Schreck, I know almost nothing about "Nerven", but your description seems to chime in with the German language description I just found on this site, where a blogger describes the film in its newest, restored incarnation, apparently presented at this year's Berlinale.

To give you the gist of it: the film seems to be still incomplete, but has been so far restored with the help of Gosfilmofond and the Library of Congress that at least the most important parts of the narrative are now intact again. The film itself is described as a colportage version of postWWI-trauma and revolutionary strife in Germany at the time. It's apparently about the sister of a factory owner and a young gardener dying out of love for her and also about another love story reflecting that first one. Apparently in the end everyone is converted to a more 'natural', rural lifestyle, and the end of the film has the titles: „Zurück zur Natur!...Neue Nerven - Neue Menschen“, i.e. "Back to Nature! New Nerves - New People!"

Ahmm.... that sounds at least interesting, but also very crude.
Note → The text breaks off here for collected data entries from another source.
@[simp] theorem State.setHr_agenda (s : State) (off : Nat) (v : W64) : (s.setHr off v).agenda = s.agenda := rfl
@[simp] theorem State.setHr_inLine (s : State) (off : Nat) (v : W64) : (s.setHr off v).inLine = s.inLine := rfl
@[simp] theorem State.setHr_patience (s : State) (off : Nat) (v : W64) : (s.setHr off v).patience = s.patience := rfl
@[simp] theorem State.setHr_cur (s : State) (off : Nat) (v : W64) : (s.setHr off v).cur = s.cur := rfl
@[simp] theorem State.setHr_free (s : State) (off : Nat) (v : W64) : (s.setHr off v).free = s.free := rfl
@[simp] theorem State.setHr_nextId (s : State) (off : Nat) (v : W64) : (s.setHr off v).nextId = s.nextId := rfl
@[simp] theorem State.setHr_clock (s : State) (off : Nat) (v : W64) : (s.setHr off v).clock = s.clock := rfl
@[simp] theorem State.setHr_time (s : State) (off : Nat) (v : W64) : (s.setHr off v).time = s.time := rfl
@[simp] theorem State.setHr_pkg (s : State) (off : Nat) (v : W64) : (s.setHr off v).pkg = s.pkg := rfl
@[simp] theorem State.setHr_mem (s : State) (off : Nat) (v : W64) : (s.setHr off v).mem = s.mem := rfl
@[simp] theorem State.setHr_poison (s : State) (off : Nat) (v : W64) : (s.setHr off v).poison = s.poison := rfl
@[simp] theorem State.setHr_lpGib (s : State) (off : Nat) (v : W64) : (s.setHr off v).lpGib = s.lpGib := rfl
@[simp] theorem State.setHr_poolOn (s : State) (off : Nat) (v : W64) : (s.setHr off v).poolOn = s.poolOn := rfl
@[simp] theorem State.setHr_hostOn (s : State) (off : Nat) (v : W64) : (s.setHr off v).hostOn = s.hostOn := rfl
@[simp] theorem State.setHr_lts (s : State) (off : Nat) (v : W64) : (s.setHr off v).lts = s.lts := rfl
@[simp] theorem State.setHr_tlb (s : State) (off : Nat) (v : W64) : (s.setHr off v).tlb = s.tlb := rfl
@[simp] theorem State.setHr_walks (s : State) (off : Nat) (v : W64) : (s.setHr off v).walks = s.walks := rfl
@[simp] theorem State.setHr_tlbi (s : State) (off : Nat) (v : W64) : (s.setHr off v).tlbi = s.tlbi := rfl
@[simp] theorem State.setHr_counts (s : State) (off : Nat) (v : W64) : (s.setHr off v).counts = s.counts := rfl
@[simp] theorem State.setHr_demote (s : State) (off : Nat) (v : W64) : (s.setHr off v).demote = s.demote := rfl
@[simp] theorem State.setHr_hearthDue (s : State) (off : Nat) (v : W64) :
    (s.setHr off v).hearthDue = s.hearthDue := rfl
@[simp] theorem State.setHr_backing (s : State) (off : Nat) (v : W64) : (s.setHr off v).backing = s.backing := rfl
@[simp] theorem State.setHr_hreg (s : State) (off : Nat) (v : W64) : (s.setHr off v).hreg = s.hreg.put off v := rfl
@[simp] theorem State.setHr_latchRefused (s : State) (off : Nat) (v : W64) :
    (s.setHr off v).latchRefused = s.latchRefused := rfl
@[simp] theorem State.setHr_rcvRefused (s : State) (off : Nat) (v : W64) :
    (s.setHr off v).rcvRefused = s.rcvRefused := rfl
@[simp] theorem State.setHr_lease (s : State) (off : Nat) (v : W64) : (s.setHr off v).lease = s.lease := rfl
@[simp] theorem State.setHr_queues (s : State) (off : Nat) (v : W64) : (s.setHr off v).queues = s.queues := rfl
@[simp] theorem State.setHr_slots (s : State) (off : Nat) (v : W64) : (s.setHr off v).slots = s.slots := rfl
@[simp] theorem State.setHr_lastGrant (s : State) (off : Nat) (v : W64) :
    (s.setHr off v).lastGrant = s.lastGrant := rfl
@[simp] theorem State.setHr_launches (s : State) (off : Nat) (v : W64) : (s.setHr off v).launches = s.launches := rfl
@[simp] theorem State.setHr_copycmds (s : State) (off : Nat) (v : W64) : (s.setHr off v).copycmds = s.copycmds := rfl
@[simp] theorem State.setHr_msixSent (s : State) (off : Nat) (v : W64) : (s.setHr off v).msixSent = s.msixSent := rfl
@[simp] theorem State.setHr_msixDue (s : State) (off : Nat) (v : W64) : (s.setHr off v).msixDue = s.msixDue := rfl
@[simp] theorem State.setHr_msixHold (s : State) (off : Nat) (v : W64) : (s.setHr off v).msixHold = s.msixHold := rfl
@[simp] theorem State.setHr_ashSeq (s : State) (off : Nat) (v : W64) : (s.setHr off v).ashSeq = s.ashSeq := rfl
@[simp] theorem State.setHr_ashLost (s : State) (off : Nat) (v : W64) : (s.setHr off v).ashLost = s.ashLost := rfl
@[simp] theorem State.setHr_threads (s : State) (off : Nat) (v : W64) : (s.setHr off v).threads = s.threads := rfl
@[simp] theorem State.setHr_wgs (s : State) (off : Nat) (v : W64) : (s.setHr off v).wgs = s.wgs := rfl
@[simp] theorem State.setHr_units (s : State) (off : Nat) (v : W64) : (s.setHr off v).units = s.units := rfl
@[simp] theorem State.setHr_cores (s : State) (off : Nat) (v : W64) : (s.setHr off v).cores = s.cores := rfl
@[simp] theorem State.setHr_dies (s : State) (off : Nat) (v : W64) : (s.setHr off v).dies = s.dies := rfl
@[simp] theorem State.setHr_tasks (s : State) (off : Nat) (v : W64) : (s.setHr off v).tasks = s.tasks := rfl
@[simp] theorem State.setHr_cunits (s : State) (off : Nat) (v : W64) : (s.setHr off v).cunits = s.cunits := rfl
@[simp] theorem State.setHr_unitOps (s : State) (off : Nat) (v : W64) : (s.setHr off v).unitOps = s.unitOps := rfl
@[simp] theorem State.setHr_nmAdds (s : State) (off : Nat) (v : W64) : (s.setHr off v).nmAdds = s.nmAdds := rfl
@[simp] theorem State.setHr_aways (s : State) (off : Nat) (v : W64) : (s.setHr off v).aways = s.aways := rfl
@[simp] theorem State.setHr_handles (s : State) (off : Nat) (v : W64) : (s.setHr off v).handles = s.handles := rfl
@[simp] theorem State.setHr_gops (s : State) (off : Nat) (v : W64) : (s.setHr off v).gops = s.gops := rfl
@[simp] theorem State.setHr_gworks (s : State) (off : Nat) (v : W64) : (s.setHr off v).gworks = s.gworks := rfl
@[simp] theorem State.setHr_gserves (s : State) (off : Nat) (v : W64) : (s.setHr off v).gserves = s.gserves := rfl
@[simp] theorem State.setHr_ordRounds (s : State) (off : Nat) (v : W64) :
    (s.setHr off v).ordRounds = s.ordRounds := rfl
@[simp] theorem State.setHr_lanes (s : State) (off : Nat) (v : W64) : (s.setHr off v).lanes = s.lanes := rfl
@[simp] theorem State.setHr_links (s : State) (off : Nat) (v : W64) : (s.setHr off v).links = s.links := rfl
@[simp] theorem State.setHr_fwd (s : State) (off : Nat) (v : W64) : (s.setHr off v).fwd = s.fwd := rfl
@[simp] theorem State.setHr_trackers (s : State) (off : Nat) (v : W64) : (s.setHr off v).trackers = s.trackers := rfl
@[simp] theorem State.setHr_porchOwn (s : State) (off : Nat) (v : W64) : (s.setHr off v).porchOwn = s.porchOwn := rfl
@[simp] theorem State.setHr_porchIn (s : State) (off : Nat) (v : W64) : (s.setHr off v).porchIn = s.porchIn := rfl
@[simp] theorem State.setHr_unknownFlits (s : State) (off : Nat) (v : W64) :
    (s.setHr off v).unknownFlits = s.unknownFlits := rfl
@[simp] theorem State.setHr_outbox (s : State) (off : Nat) (v : W64) : (s.setHr off v).outbox = s.outbox := rfl
@[simp] theorem State.setHr_turns (s : State) (off : Nat) (v : W64) : (s.setHr off v).turns = s.turns := rfl
@[simp] theorem State.setHr_preempt (s : State) (off : Nat) (v : W64) : (s.setHr off v).preempt = s.preempt := rfl
@[simp] theorem State.setHr_ctxs (s : State) (off : Nat) (v : W64) : (s.setHr off v).ctxs = s.ctxs := rfl
@[simp] theorem State.setHr_pageins (s : State) (off : Nat) (v : W64) : (s.setHr off v).pageins = s.pageins := rfl
@[simp] theorem State.setHr_power (s : State) (off : Nat) (v : W64) : (s.setHr off v).power = s.power := rfl
@[simp] theorem State.setHr_thermtrip (s : State) (off : Nat) (v : W64) :
    (s.setHr off v).thermtrip = s.thermtrip := rfl
@[simp] theorem State.setHr_mram (s : State) (off : Nat) (v : W64) : (s.setHr off v).mram = s.mram := rfl
@[simp] theorem State.setHr_flash (s : State) (off : Nat) (v : W64) : (s.setHr off v).flash = s.flash := rfl
@[simp] theorem State.setHr_booting (s : State) (off : Nat) (v : W64) : (s.setHr off v).booting = s.booting := rfl
@[simp] theorem State.setHr_windows (s : State) (off : Nat) (v : W64) : (s.setHr off v).windows = s.windows := rfl
@[simp] theorem State.setHr_trim (s : State) (off : Nat) (v : W64) : (s.setHr off v).trim = s.trim := rfl
@[simp] theorem State.setHr_identity (s : State) (off : Nat) (v : W64) : (s.setHr off v).identity = s.identity := rfl
@[simp] theorem State.setHr_measures (s : State) (off : Nat) (v : W64) : (s.setHr off v).measures = s.measures := rfl
@[simp] theorem State.setHr_debug (s : State) (off : Nat) (v : W64) : (s.setHr off v).debug = s.debug := rfl
@[simp] theorem State.setHr_debugEntry (s : State) (off : Nat) (v : W64) :
    (s.setHr off v).debugEntry = s.debugEntry := rfl
@[simp] theorem State.setHr_debugLanes (s : State) (off : Nat) (v : W64) :
    (s.setHr off v).debugLanes = s.debugLanes := rfl
@[simp] theorem State.setHr_debugZeroised (s : State) (off : Nat) (v : W64) :
    (s.setHr off v).debugZeroised = s.debugZeroised := rfl
@[simp] theorem State.setHr_secQueue (s : State) (off : Nat) (v : W64) : (s.setHr off v).secQueue = s.secQueue := rfl
@[simp] theorem State.setHr_nonces (s : State) (off : Nat) (v : W64) : (s.setHr off v).nonces = s.nonces := rfl
@[simp] theorem State.setHr_breaks (s : State) (off : Nat) (v : W64) : (s.setHr off v).breaks = s.breaks := rfl
@[simp] theorem State.setHr_spdm (s : State) (off : Nat) (v : W64) : (s.setHr off v).spdm = s.spdm := rfl
@[simp] theorem State.setHr_hostData (s : State) (off : Nat) (v : W64) : (s.setHr off v).hostData = s.hostData := rfl
@[simp] theorem State.setHr_linkDown (s : State) (off : Nat) (v : W64) : (s.setHr off v).linkDown = s.linkDown := rfl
On another German site I read that apparently at the first screenings in 1919 some people for whatever reason indeed got into nervous troubles and had to be treated by a psychologist. Seems indeed to be 'racy stuff' for the time, but it only gets a footnote among the exploitation and sexual education films of the time in Kalbus' "Werden deutscher Filmkunst" (but so does "Opium"). As Kalbus didn't like that genre, I'm sure the film must be great, then.

I have also never seen the Kornblum film, but have only read descriptions of it and seen some stills, and what I saw looked like an absolutely amazing film. I only hope the guys at filmmuseum will manage to get a little bit faster in releasing things, but I have been saying this for the last two years or so...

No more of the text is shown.